ADR: Persisting / Querying Status messages
Decision Title
Persisting / Querying Status messages to do a post query or analysis on status of a workflow that is either executing or was executed in past.
Status
-
Proposed -
Trialing -
Under review -
Approved -
Retired
Overview
With ADR#80 only real time updates of status was possible via subscribing to events. However, there is no mechanism to do a post query or analysis on status of a workflow that is either executing or was executed in past. This is the problem statement the current ADR is trying to address, and this can be done by persisting the status events and exposing a type safe API on top of this persisted content.
Context & Scope
ADR#80 talks about Global Status Monitoring framework that provide a mechanism to track status of data journey/dataflows on the data platform. More details can be found in here #80#
Data journey/Dataflows - A typical Dataflow can be expressed as shown
Dataflow could have millions of records spread across multiple datasets to ingest in Data Platform. Consumer of this status model should have way to decide
whether dataflow has finished or not if it is Successful or Failed if failed then why? what's the reason? at what stage it is in currently? The most important aspect of that ADR#80 was agreeing on the contract of status message. To ensure that every OSDU service emitting a status message abides by the contract and there is a standard data model. Please view raised MR for the same.
This MR defines two type of GSM status messages.
DataSet Details - Dataset pertains to any data, such as file, collection of files, etc. DatasetId is a metadata record id that is returned in the response by the Metadata API while the metadata record is created. User can use Dataset Id to find correlation id of workflows initiated and track their progress using status detail messages. Status Details - Holds the status of multiple stages in a dataflow initiated. As the decision of ADR it was agreed that every OSDU service will publish their status to message queue, against a CorrelationId. Consumers can simply subscribe to that message queue or notification service to get events of status change for that CorrelationId. All our OSDU services are making use of CorrelationId and propagate the same for further REST calls. We leverage CorrelationId for tying all related status changed notifications.
In the same ADR it was also mentioned that, Status data processor service can be built to listen to these status changed events and put into persistent store to make them accessible for future references using querying capabilities.
Solution
This ADR talks about contributing two services to OSDU community.
Status Collector Service Status Collector is an internal service (not exposed for external calls) and reacts to status messages that are published to status message queue.
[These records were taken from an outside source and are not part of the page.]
-- ==== Sys2Proof/Machine/Faults.lean ====
section
/-! DEFINITION. Probes after an error, their classification as transient or lasting with what each row's
recovery does, the Probe rotation, and the coalescing of fault records (chapter 11). -/

namespace Sys2Proof.Machine

/-! ### Transient history (R295, R553) -/

/-- Newest stamp of a history slot. -/
def HistSlot.newest (h : HistSlot) : Nat := h.stamps.getLastD 0

/-- The slot with the oldest newest stamp. -/
def oldestSlot : List HistSlot → Option HistSlot
  | [] => none
  | h :: hs =>
    match oldestSlot hs with
    | none => some h
    | some x => if h.newest ≤ x.newest then some h else some x

/-- The slot of a block and instance. -/
def histOf (l : List HistSlot) (block inst : BitVec 8) : Option HistSlot :=
  l.find? fun h => h.block == block && h.inst == inst

/-- A transient's stamp stored: the last L stamps of an instance, 64 instances (R295). -/
def histAdd (l : List HistSlot) (block inst : BitVec 8) (sec limit : Nat) : List HistSlot :=
  match histOf l block inst with
  | some h =>
    let st := h.stamps ++ [sec]
    l.map fun x => if x == h then { x with stamps := st.drop (st.length - limit) } else x
  | none =>
    let n : HistSlot := { block := block, inst := inst, stamps := [sec] }
    if l.length < 64 then l ++ [n]
    else match oldestSlot l with
      | some o => l.map fun x => if x == o then n else x
      | none => [n]

/-- Stamps of an instance within t_TW (R295). -/
def recentCount (l : List HistSlot) (block inst : BitVec 8) (sec hours : Nat) : Nat :=
  match histOf l block inst with
  | some h => (h.stamps.filter fun t => decide (sec ≤ t + 3600 * hours)).length
  | none => 0

/-- A transient stored; it makes the error lasting where it completes L within t_TW (R295). -/
def addTransient (c : Core) (code : BitVec 16) (inst : BitVec 8) (sec : Nat) : Core × Bool :=
  let b : BitVec 8 := BitVec.ofNat 8 (code.toNat / 256)
  let h := histAdd c.flt.hist b inst sec c.maq.fltr.limit
  ({ c with flt := { c.flt with hist := h } },
   decide (c.maq.fltr.limit ≤ recentCount h b inst sec c.maq.fltr.tTw))

/-! ### The Probe queue (R293, R294, R296) -/

/-- The Probe of a phase (R238). -/
def isPhaseProbe (code : BitVec 16) : Bool :=
  code == 0x0804 || code == 0x0A01 || (decide (0x0A03 ≤ code.toNat) && decide (code.toNat ≤ 0x0A07))

/-- A queued Probe may begin: the Probes of its block run in order of latching (R293). -/
def probeFree (c : Core) (code : BitVec 16) (inst : BitVec 8) : Bool :=
  match c.flt.q.find? fun x => probeBlock c x.code x.inst == probeBlock c code inst with
  | some x => x.code == code && x.inst == inst && !x.running
  | none => false

/-- The only present phase is Probed with the stage Parked, while the pack holds SYS (R294). -/
def solePhase (c : Core) (n : Nat) : Bool := phasePresent c n && nPresent c == 1

/-- What the start of a Probe does: a phase leaves operation, an attached port goes through ErrorRecovery
(R238, R294, R405). -/
def probeEffect (c : Core) (code : BitVec 16) (inst : BitVec 8) : Core :=
  let n := instIx inst
  if isPhaseProbe code && inst != 0 then
    let c := if solePhase c n then stagePark c else c
    { c with gdr := { c.gdr with ph := vupd c.gdr.ph n fun p => if p.st == .off then { p with st := .probe } else p } }
  else
    let port := if code.toNat / 256 == 0x10 then some PdId.a else if code.toNat / 256 == 0x11 then some PdId.b else none
    match port with
    | some p =>
      if decide (code.toNat % 256 ≤ 4) && ((c.port p).att == .sink || (c.port p).att == .source) then errorRecovery c p
      else c
    | none => c

/-- PROBE_START (R293, R294). -/
def execProbeStart (code : BitVec 16) (inst : BitVec 8) (s : State) : Res :=
  onCoreIf s (fun c => (inRun c || inSafeHold c) && probeFree c code inst
      && !(isPhaseProbe code && solePhase c (instIx inst) && c.path.batfet != .full)) fun c =>
    probeEffect { c with flt := { c.flt with q := c.flt.q.map fun x =>
      if x.code == code && x.inst == inst then { x with running := true } else x } } code inst

/-! ### What a result does (Table 11-4 and the rows of the fault tables) -/

/-- A phase returns through Table 08-4 after a transient result, its calibration with it (R229, R238). -/
def phaseReturn (c : Core) (n : Nat) : Core :=
  let idle := match (vget c.gdr.ph n {}).st with
    | .off | .probe => true
    | _ => false
  if !idle then c
  else if c.gdr.st != .stopped && phasePresent c n && stageMayStart c then prechargeBegin c (fun m => m == n) true
  else { c with gdr := { c.gdr with ph := vupd c.gdr.ph n fun p => { p with st := .off } } }

/-- A phase isolated until the next start (R222, R238); one that works takes Chisel Off, with cause 4 (R232). -/
def isolatePhase (c : Core) (n : Nat) : Core :=
  let st := (vget c.gdr.ph n {}).st
  let c := if st == .off || st == .probe || st == .chisel1 || st == .chisel2 then c else chiselPhase c n 4
  let c := { c with gdr := { c.gdr with
    reOffset := true
    ph := vupd c.gdr.ph n fun p => { p with iso := true, st := if p.st == .probe then .off else p.st } } }
  if nPresent c = 0 then { c with gdr := { c.gdr with st := .stopped } } else c

/-- An input isolated until the next start (R164). -/
def isolateInput (c : Core) (n : Nat) : Core :=
  { c with path := { c.path with inputs := vupd c.path.inputs n fun x => { x with iso := true, qual := false } } }

/-- The path pair that a row's instance names (Table 05-5 rows 1, 3 and 4, Table 14-5 row 5). -/
def pairOf (code : BitVec 16) (inst : BitVec 8) : Option Nat :=
  if code == 0x0201 || code == 0x0203 || code == 0x0204 then some (instIx inst)
  else if code == 0x1005 then some 1
  else if code == 0x1105 then some 2
  else none

/-- A latch 0x1805 implicates a phase (Table 11-6). -/
def rotPhase (c : Core) (code : BitVec 16) (inst : BitVec 8) : Bool :=
  code == 0x1805 && ((rotItems c inst).any fun x => x.1 == 1)

/-- A mirror or spare stands in for the isolated block of a lasting class D error: another phase, another input, the vault's
mirror (Table 11-4). -/
def spared (c : Core) (code : BitVec 16) (inst : BitVec 8) : Bool :=
  ((isPhaseProbe code && inst != 0) || rotPhase c code inst) && decide (0 < nPresent c)
    || (pairOf code inst).isSome || code.toNat / 256 == 0x13 || (code == 0x1804 && inst == 1)

/-- What a lasting error isolates in a row that FLTR has raised to class C (R291, R292): the ISP channel of an excess pack
current, the port of a SHED line; the BATFET stays off. -/
def isolateRaised (c : Core) (code : BitVec 16) (inst : BitVec 8) : Core :=
  if code == 0x0405 then isolateChannel c 4
  else if code == 0x1203 && (c.plbPort (instIx inst)).st != .isolated then isolatePort c (instIx inst)
  else c

/-- The class's own step after a result (Table 11-4): class A restarts after t_HO, with a lasting phase or pair
left out, and stays Stopped otherwise; a lasting class D block leaves the stage Stopped. -/
def classResult (c : Core) (code : BitVec 16) (inst : BitVec 8) (cls : FCls) (lasting : Bool) : Core :=
  let hold := { c with gdr := { c.gdr with holdOff := true } }
  match cls with
  | .a =>
    if !lasting || (isPhaseProbe code && inst != 0) || (pairOf code inst).isSome || rotPhase c code inst then hold
    else { c with gdr := { c.gdr with barred := true } }
  | .d => if lasting && !spared c code inst then { c with gdr := { c.gdr with barred := true } } else c
  | .c => if lasting then isolateRaised c code inst else c
  | .b => c
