-- ==== Sys2Proof/Machine/Dispatch.lean ====
section
/-! DEFINITION. The meaning of every command: one arm per constructor, one direct call each. -/

namespace Sys2Proof.Machine
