/-- The two windows of a conversion cycle: the first keeps its conversions and publishes every cell, latches a switch that does
not read as commanded and the overvoltage of a cell; the second judges the diagnostic of its cycle, an open wire by a move
above 500 mV and a channel by its reference injection (Table 07-2, R190, R194, R196, Table 06-4). A correction by the OCV
curve begins where its conditions hold (R203). -/
def Obligations.CellMonitorJudgesItsWindows : Prop :=
  ∀ (cells : List Nat) (stack : Nat) (s : State), s.core.life.st = .run → noResetRaised s.core →
    (∀ d : BitVec 16, ∃ t, exec (.conversionWindowEnd cells stack d) s = .next t ∧ t.core.life.st = .run ∧
        t.core.cel.raw = cells ∧ t.core.cel.rawStack = stack ∧
        (s.core.cel.adopted = 0 → t.core.cel.hist.tail = s.core.cel.hist.take 99 ∧
          t.core.cel.hist.head? = some (cells, stack)) ∧
        t.core.cel.cells.length = s.core.maq.pack.n ∧ t.core.life.scanOwed.getLsbD 0 = false ∧
        (d ≠ 0 → s.core.cel.balFault = false → t.core.cel.balFault = true ∧ latched t.core 0x0607 0) ∧
        (s.core.maq.pack.vOv * 10 < highCell t.core → codeActive t.core 0x0401 = true ∨ t.core.flt.ovfNew = true) ∧
        (t.core.cel.diag ≠ 0 → t.core.cel.balSw = 0) ∧ t.core.ldg.ch = s.core.ldg.ch)
      ∧ (∀ (base : List Nat) (j : Nat), s.core.cel.raw = base →
        s.core.cel.testNow = none → s.core.cel.diag = j + 1 → j ≤ s.core.maq.pack.n → s.core.maq.pack.n ≤ 16 →
        ((∀ k, k + 1 = j ∨ k = j → k < s.core.maq.pack.n → moved base cells k < 50) →
          exec (.diagnosticWindowEnd cells stack) s = .next { s with core := { s.core with
            cel := { s.core.cel with diag := 0, testNow := none, diagPass := true } } }) ∧
        (∀ k, k + 1 = j ∨ k = j → k < s.core.maq.pack.n → 5000 < moved base cells k →
          ∃ t, exec (.diagnosticWindowEnd cells stack) s = .next t ∧ t.core.cel.wireOpen.getLsbD j = true ∧
            t.core.cel.diag = 0 ∧ t.core.cel.diagPass = false ∧ t.core.ldg.ch = s.core.ldg.ch))
      ∧ (∀ k : Fin 16, s.core.cel.testNow = none → s.core.cel.diag = 33 + k.val →
        (cells.getD k.val 0 < 29950 ∨ 30050 < cells.getD k.val 0) →
        ∃ t, exec (.diagnosticWindowEnd cells stack) s = .next t ∧ t.core.cel.chanFlt.getLsbD k.val = true ∧
          t.core.cel.diag = 0 ∧ t.core.cel.diagPass = false)
      ∧ (ocvAllowed s.core = true →
        exec .ocvCorrection s = .next { s with core := { s.core with
          cel := { s.core.cel with ocvMoving := true } } })

/-! ### Records, handover and NVM (chapters 03 and 20) -/

/-- Every step keeps the bytes of the NVM in canonical form. -/
def Obligations.NvmStaysCanonical : Prop :=
  ∀ s t : State, s.nvmOk = true → step s = .next t → t.nvmOk = true

/-- The log and the NVM at work: the scan finds its head sector or a fresh region, a completed operation has changed exactly
what it names, a failed one is latched, a record written stands at the end of its sector with the next number, and the epoch
advances by the fuse of a handover alone (R94, R517, R518, R522, R523, R529, Tables 20-6 and 20-7). In Dormant the NVM has no
clock once the PLLs have stopped (R33). -/
def Obligations.LogAndNvmWorkIsCarriedOut : Prop :=
  ∀ s : State,
    (s.core.life.st = .run → s.core.own.scan = true →
        ∃ t, exec .logScanEnd s = .next t ∧ t.core.own.scan = false ∧ t.core.own.num = 0 ∧
          t.core.own.head = headOf (s.core.nvm.sectors.filter fun x => decide (x.1 < logSectors s.core)) ∧
          (t.core.own.head = none → t.core.own.start = 1) ∧
          (∀ h, t.core.own.head = some h → (sectorOf s.core h).start < t.core.own.start) ∧
          t.core.nvm.cells = s.core.nvm.cells ∧ t.core.nvm.sectors = s.core.nvm.sectors)
      ∧ (s.core.life.st = .dormant → s.core.life.entering = false →
        ∀ ok, exec (.nvmOperationComplete ok) s = .next s)
      ∧ (∀ a, nvmClocked s.core → s.core.nvm.op = some (.erase a) →
        ∃ t, exec (.nvmOperationComplete true) s = .next t ∧ t.core.nvm.sectors = s.core.nvm.sectors ∧
          (∀ x, a ≤ x → x < a + 4096 → nvmByte t.core.nvm.cells x = erased) ∧
          ∀ x, x < a ∨ a + 4096 ≤ x → nvmByte t.core.nvm.cells x = nvmByte s.core.nvm.cells x)
      ∧ (∀ a d, nvmClocked s.core → s.core.nvm.op = some (.program a d) → s.nvmOk = true →
        ∃ t, exec (.nvmOperationComplete true) s = .next t ∧ t.core.nvm.sectors = s.core.nvm.sectors ∧
          (∀ k, k < d.length → nvmByte t.core.nvm.cells (a + k) = d.getD k 0) ∧
          ∀ x, x < a ∨ a + d.length ≤ x → nvmByte t.core.nvm.cells x = nvmByte s.core.nvm.cells x)
      ∧ (∀ (h : Nat) (r : QRec) (q : List QRec), nvmClocked s.core → s.core.nvm.op = some .logRecord → s.core.own.head = some h →
        s.core.own.q = r :: q →
        ∃ t x, exec (.nvmOperationComplete true) s = .next t ∧ t.core.nvm.cells = s.core.nvm.cells ∧
          (sectorOf t.core h).recs = (sectorOf s.core h).recs ++ [x] ∧ x.type = r.type ∧ x.body = r.body ∧
          x.num = s.core.own.num ∧ x.off = (sectorOf s.core h).free ∧ x.torn = false ∧
          (∀ j, j ≠ h → sectorOf t.core j = sectorOf s.core j) ∧ t.core.own.num = s.core.own.num + 1)
      ∧ (∀ o, nvmClocked s.core → s.core.nvm.op = some o → noResetRaised s.core →
        ∃ t, exec (.nvmOperationComplete false) s = .next t ∧ latched t.core 0x1A01 0)
      ∧ (s.core.nvm.op = none → exec (.nvmOperationComplete true) s = .next s)
      ∧ (s.core.own.step = 4 →
        (∃ t, exec (.epochFuseProgrammed true) s = .next t ∧ t.core.own = { s.core.own with step := 5 } ∧
          (s.core.otp.epoch ≠ 2047 → t.core.otp = { s.core.otp with epoch := s.core.otp.epoch + 1 }) ∧
          (s.core.otp.epoch = 2047 → t.core.otp = { s.core.otp with retired := true })) ∧
        (noResetRaised s.core →
          ∃ t, exec (.epochFuseProgrammed false) s = .next t ∧ t.core.own.disabled = true ∧
            t.core.own.step = (if s.core.twn.role = .follow then 6 else 0) ∧ t.core.otp = s.core.otp ∧
            latched t.core 0x1A03 0))
      ∧ (s.core.life.st = .run ∨ s.core.life.st = .dormant →
        exec .eraseCreditAccrual s = .next { s with core := { s.core with
          own := { s.core.own with credit := min 24 (s.core.own.credit + 1) } } })
      ∧ (s.core.life.st = .run →
        ∃ t, exec .patinaRecordDue s = .next t ∧
          t = { s with core := { s.core with own := t.core.own, free := t.core.free } } ∧
          s.core.own.q <+: t.core.own.q ∧
          (s.core.own.keyFault = false → queueUse s.core.own.q + 96 ≤ 16384 →
            ∃ r ∈ t.core.own.q.drop s.core.own.q.length, r.type = .patina))

/-- Staging, provisioning and decryption: a session opens for the copy that is not in use, its chunks are programmed in their
order or discarded and counted, and it ends with the result of its checks or as aborted; fuses are burnt in Safe Hold alone,
and a burn that reads back leaves its fuses blown and none in progress; a decrypt command answers with the record asked for
(R83, R91–R96, R524, R554–R556). -/
def Obligations.StagingAndDecryptionAnswer : Prop :=
  ∀ s : State, s.core.life.st = .run →
    (∀ len : BitVec 32, s.core.mqs.open_ = false →
        ∃ t, exec (.stagingBegin len) s = .next t ∧ t.core.nvm.cells = s.core.nvm.cells ∧
          t.core.mqs.open_ = true ∧ t.core.mqs.len = len.toNat ∧ t.core.mqs.buf = [] ∧
          t.core.mqs.second = s.core.mqs.firstDigest.isSome ∧
          t.core.mqs.targetB = (if s.core.mqs.firstDigest.isSome then s.core.mqs.fromB else !s.core.mqs.fromB) ∧
          t.win = s.win)
      ∧ (∀ (addr : Nat) (data : List Byte),
        (chunkOk s.core addr data.length = true →
          ∃ t, exec (.stagingData addr data) s = .next t ∧ t.core.mqs.buf = s.core.mqs.buf ++ data ∧
            t.core.mqs.discarded = s.core.mqs.discarded ∧
            (t.core.nvm.op = some (.program (copyBase s.core.mqs.targetB + s.core.mqs.buf.length) data) ∨
              .program (copyBase s.core.mqs.targetB + s.core.mqs.buf.length) data ∈ t.core.nvm.queue)) ∧
        (chunkOk s.core addr data.length = false →
          exec (.stagingData addr data) s = .next { s with core := { s.core with
            mqs := { s.core.mqs with discarded := s.core.mqs.discarded + 1 } } }))
      ∧ (s.core.mqs.open_ = true →
        ∃ t, exec .stagingEnd s = .next t ∧ t.core.mqs.open_ = false ∧ t.core.mqs.buf = [] ∧
          (s.core.mqs.second = false →
            t.core.mqs.res1 = passResult s.core ∧
            t.core.mqs.firstDigest =
              (if passResult s.core = 15 then some (imageDigest s.core.mqs.buf) else none)) ∧
          (s.core.mqs.second = true → t.core.mqs.res2 = passResult s.core ∧
            t.core.mqs.res1 = s.core.mqs.res1 ∧ t.core.mqs.firstDigest = none) ∧
          t.core.ord.attnNew.getLsbD 3 = true ∧ t.core.mq = s.core.mq ∧ t.core.nvm = s.core.nvm)
      ∧ (s.core.mqs.open_ = true →
        ∃ t, exec .stagingAbort s = .next t ∧ t.core.mqs.open_ = false ∧ t.core.mqs.buf = [] ∧
          (s.core.mqs.second = false → t.core.mqs.res1 = 14) ∧ (s.core.mqs.second = true → t.core.mqs.res2 = 14) ∧
          t.core.nvm.cells = s.core.nvm.cells ∧ t.core.ord.attnNew.getLsbD 3 = true)
      ∧ (∀ (cmd : BitVec 32) (hs : Vector (BitVec 256) 4), cmd.toNat / 16777216 = 0xC5 → cmd.toNat % 16 ≠ 0 →
        exec (.provisioningOrder cmd hs) s = .next { s with core := { s.core with
          mqs := { s.core.mqs with provRes := 2 } } } ∧
        ∀ u : State, u.core.life.st = .safeHold → u.core.otp.provisioned = false → u.core.otp.burnProv = none →
          (∀ x ∈ u.core.otp.slots.toList, x = none) →
          ∃ t h, exec (.provisioningOrder cmd hs) u = .next t ∧
            t = { u with core := { u.core with otp := { u.core.otp with
              burnProv := some (h, cmd.getLsbD 4, cmd.getLsbD 5) } } } ∧
            ∀ k : Fin 4, h[k] = if cmd.getLsbD k.val then some hs[k] else none)
      ∧ (∀ v : BitVec 32,
        exec (.accsel v) s = .next { s with core := { s.core with
          vlt := { s.core.vlt with dselPend := some (v.toNat % 8192) } } } ∧
        (s.core.own.step = 0 → s.core.own.keyFault = false →
          exec (.decryptCommand v) s = .next { s with core := { s.core with own := { s.core.own with
            dOff := v.toNat % 268435456, dPart := v.toNat / 268435456 % 8, dWin := [], dType := 0, dLen := 0
            dStat := 1 } } }))
      ∧ (s.core.own.dStat = 1 → s.core.own.scan = false → s.core.own.step = 0 →
        ∃ t, exec .decryptComplete s = .next t ∧
          t = { s with core := { s.core with own := { s.core.own with
            dStat := t.core.own.dStat, dType := t.core.own.dType, dLen := t.core.own.dLen
            dWin := t.core.own.dWin } } } ∧
          (recordAt s.core s.core.own.dOff = none → t.core.own.dStat = 3 ∧ t.core.own.dWin = []) ∧
          ∀ r, recordAt s.core s.core.own.dOff = some r → t.core.own.dType = r.type.code ∧
            t.core.own.dLen = r.type.len ∧
            (t.core.own.dStat ≠ 2 → t.core.own.dWin = []) ∧
            (t.core.own.dStat = 2 → r.torn = false ∧ (r.key = 1 → r.epoch = s.core.otp.epoch) ∧
              t.core.own.dWin = (r.body.drop (128 * s.core.own.dPart)).take 128))
      ∧ ∀ u : State,
        (u.core.otp.burnProv = none → u.core.own.step ≠ 3 →
          ∃ t, exec (.otpBurnComplete true) u = .next t ∧
            t = { u with core := { u.core with
              free := t.core.free
              otp := { u.core.otp with
                revoked := u.core.otp.revoked ||| u.core.otp.burnRevoke
                rollback := u.core.otp.burnTo.getD u.core.otp.rollback, burnRevoke := 0, burnTo := none } } }) ∧
        (∀ (h : Vector (Option (BitVec 256)) 4) (w l : Bool), u.core.otp.burnProv = some (h, w, l) →
          (∃ t, exec (.otpBurnComplete true) u = .next t ∧ t.core.otp.provisioned = true ∧
            t.core.otp.burnProv = none ∧ t.core.mqs.provRes = 1 ∧ t.core.otp.wdtHw = (u.core.otp.wdtHw || w) ∧
            t.core.otp.testLock = (u.core.otp.testLock || l) ∧
            (∀ k : Fin 4, u.core.otp.slots[k] = none → t.core.otp.slots[k] = h[k])) ∧
          (∃ t, exec (.otpBurnComplete false) u = .next t ∧ t.core.otp.provisioned = true ∧
            t.core.otp.burnProv = none ∧ t.core.mqs.provRes = 4))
It picks up messages published to status message queue from every stage(OSDU Service) of the process and normalizes them to store in persistent storage for future reference.
Status Processor Service Status Processor Service provides APIs that allow users to query persisted status with multiple filters like correlationId, recordId, stage and status.
Status Processor endpoints The Status Processor service will support the operations listed below via different endpoints:
Query Dataset details
Query Status
Decision
Implement services to persist and query GSM messages.
Rationale
At present only real time updates of status was possible via subscribing to events. However, there is no mechanism to do a post query or analysis on status of a workflow that is either executing or was executed in past.